Reproduce only the lines that run from the line containing "rintro s dt u b rfl held" to the end of the entries below, exactly as they stand.
- Opening Delimiter -
/-- Settles O31, from what a unit's steps, its training, its losses and a link's checks do; the back-off is `unit_unitFail`. -/
theorem bringUpCommands : Obligations.BringUpCommands := by
  unfold Obligations.BringUpCommands
  refine ⟨?probe, fun b u other => stepFailure_cases other, ?timeout, ?backsOff, ?expiry, ?frame, ?frameInvalid, fun v top =>
    tapMove_cases v top, ?complete, ?bitLock, ?blockLock, ?network, ?signal, ?lock, ?signalInBit, ?hold, ?training,
    fun h r q t b c hc ⟨training, usable⟩ => ⟨(trainBad_lower hc training usable).1 q t, (trainBad_lower hc training usable).2⟩, ?attempt,
    ?passed, ?failed⟩
  case probe =>
    rintro s dt u sensed b rfl ⟨detects, other⟩
    refine ⟨fun no => ?_, fun yes first => ?_, fun t yes before early => ?_, fun t yes before late => ?_⟩
    · exact next_withBlk (no ▸ detectProbe_none detects other)
    · exact next_withBlk (yes ▸ detectProbe_first detects other first)
    · exact next_withBlk (yes ▸ (detectProbe_second detects other before).trans (if_neg (Nat.not_le.2 early)))
    · exact next_withBlk (yes ▸ (detectProbe_second detects other before).trans (if_pos late))
  case timeout =>
    rintro s dt u b hb
    refine ⟨fun st c fails => ?_, fun none_ => ?_⟩
    · change execBringupTimeout dt u s = _
      rw [execBringupTimeout, eff_next, set_blk, ← hb]
      simp only [fails]
    · change execBringupTimeout dt u s = _
      rw [execBringupTimeout, eff_next, set_blk, ← hb]
      simp only [none_]
  case backsOff =>
    intro u st c b
    rw [unit_unitFail, min_64_two_pow_min_6]
    exact ⟨rfl, rfl, rfl⟩
  case expiry =>
    rintro s dt u b hb waits
    change execBackoffExpiry dt u s = _
    rw [execBackoffExpiry, eff_next, set_blk, ← hb]
    simp only [if_pos waits]
  case frame =>
    rintro s dt l u bad control status inverted trained b c rfl ⟨lane, chaino, trains⟩ ⟨few, turned⟩ hc
    exact next_withBlk (trainingFrame_valid lane chaino trains few turned hc rfl)
  case frameInvalid =>
    rintro s dt l u bad control status inverted trained b rfl lane invalid
    exact next_withBlk (trainingFrame_invalid control status trained lane invalid)
  case complete =>
    rintro s dt l u b c rfl ⟨lane, chaino, trains⟩ ⟨open_, ready, due⟩ hc
    exact next_withBlk (trainingComplete_due lane chaino trains open_ ready due hc)
  case bitLock =>
    rintro s dt u b hb locks
    change execBitLock dt u s = _
    rw [execBitLock, eff_next, set_blk, ← hb]
    simp only [if_pos locks]
  case blockLock =>
    rintro s dt u skew delay hunts b c rfl ⟨block, chaino⟩ hc
    have lock := blockLock_chaino block chaino skew delay hc
    have lanes : (c.unit u).lanes = ((s.blk.tick dt).unit u).lanes := by rw [hc, unit_huntLanes]
    refine ⟨fun open_ => ?_, fun locked wide => ?_, fun locked narrow => ⟨_, rfl, ?_⟩⟩
    · exact next_withBlk (lock.trans (by rw [open_]; rfl))
    · exact next_withBlk (lock.trans (by rw [locked]; exact if_pos wide))
    · rw [lanes]
      exact next_withBlk (lock.trans (by rw [locked]; exact if_neg (Nat.not_lt.2 narrow)))
  case network =>
    rintro s dt u skew delay hunts b rfl ⟨block, network, narrow⟩
    refine next_withBlk ?_
    have stays : ¬ ((((s.blk.tick dt).unit u).state ≠ stBlock) ∨ unitKind u = 1) := by rw [block, network]; decide
    rw [blockLock, if_neg stays, if_pos network, if_neg (Nat.not_lt.2 narrow)]
  case signal =>
    rintro s dt l u obs b c rfl ⟨lane, active⟩ hc
    have still : (c.unit u).state = 6 := by rw [hc]; exact active
    exact ⟨next_withBlk (signalLoss_active obs lane active hc), fun stays q => unitDown_detects still stays q⟩
  case lock =>
    rintro s dt l u obs b c rfl ⟨lane, active, chaino⟩ hc
    exact next_withBlk (lockLoss_active lane active chaino hc)
  case signalInBit =>
    rintro s dt l u obs b c rfl ⟨lane, bitLock, first⟩ hc
    exact next_withBlk (signalLoss_bit obs lane bitLock first hc)
  case hold =>
    rintro s dt u b rfl held
    exact exec_activeHold held
  case training =>
    rintro s dt h r topo drive b rfl ⟨enabled, tries⟩
    obtain ⟨done, failed⟩ := linkTraining_ends enabled tries topo drive
    exact ⟨next_withBlk (congrArg (headOutcome h _) done), next_withBlk (congrArg (headOutcome h _) failed)⟩
  case attempt =>
    rintro s dt h r b rfl ⟨tries, due⟩
    exact next_withBlk (congrArg (headOutcome h _) (attemptTimeout_due tries due))
  case passed =>
    rintro s dt h t status b c rfl ⟨checks, due⟩ hc good
    exact next_withBlk (congrArg (headOutcome h _) (linkCheck_passed checks due hc good))
  case failed =>
    rintro s dt h t q l status b c rfl ⟨checks, due⟩ hc bad hr
    exact next_withBlk (congrArg (headOutcome h _) (linkCheck_failed checks due rfl hc bad hr))

end Sys2Proof.Machine
end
- Closing Delimiter -
**Written answer:**
    rintro s dt u b rfl held
    exact exec_activeHold held
  case training =>
    rintro s dt h r topo drive b rfl ⟨enabled, tries⟩
    obtain ⟨done, failed⟩ := linkTraining_ends enabled tries topo drive
    exact ⟨next_withBlk (congrArg (headOutcome h _) done), next_withBlk (congrArg (headOutcome h _) failed)⟩
  case attempt =>
    rintro s dt h r b rfl ⟨tries, due⟩
    exact next_withBlk (congrArg (headOutcome h _) (attemptTimeout_due tries due))
  case passed =>
    rintro s dt h t status b c rfl ⟨checks, due⟩ hc good
    exact next_withBlk (congrArg (headOutcome h _) (linkCheck_passed checks due hc good))
  case failed =>
    rintro s dt h t q l status b c rfl ⟨checks, due⟩ hc bad hr
    exact next_withBlk (congrArg (headOutcome h _) (linkCheck_failed checks due rfl hc bad hr))

end Sys2Proof.Machine
end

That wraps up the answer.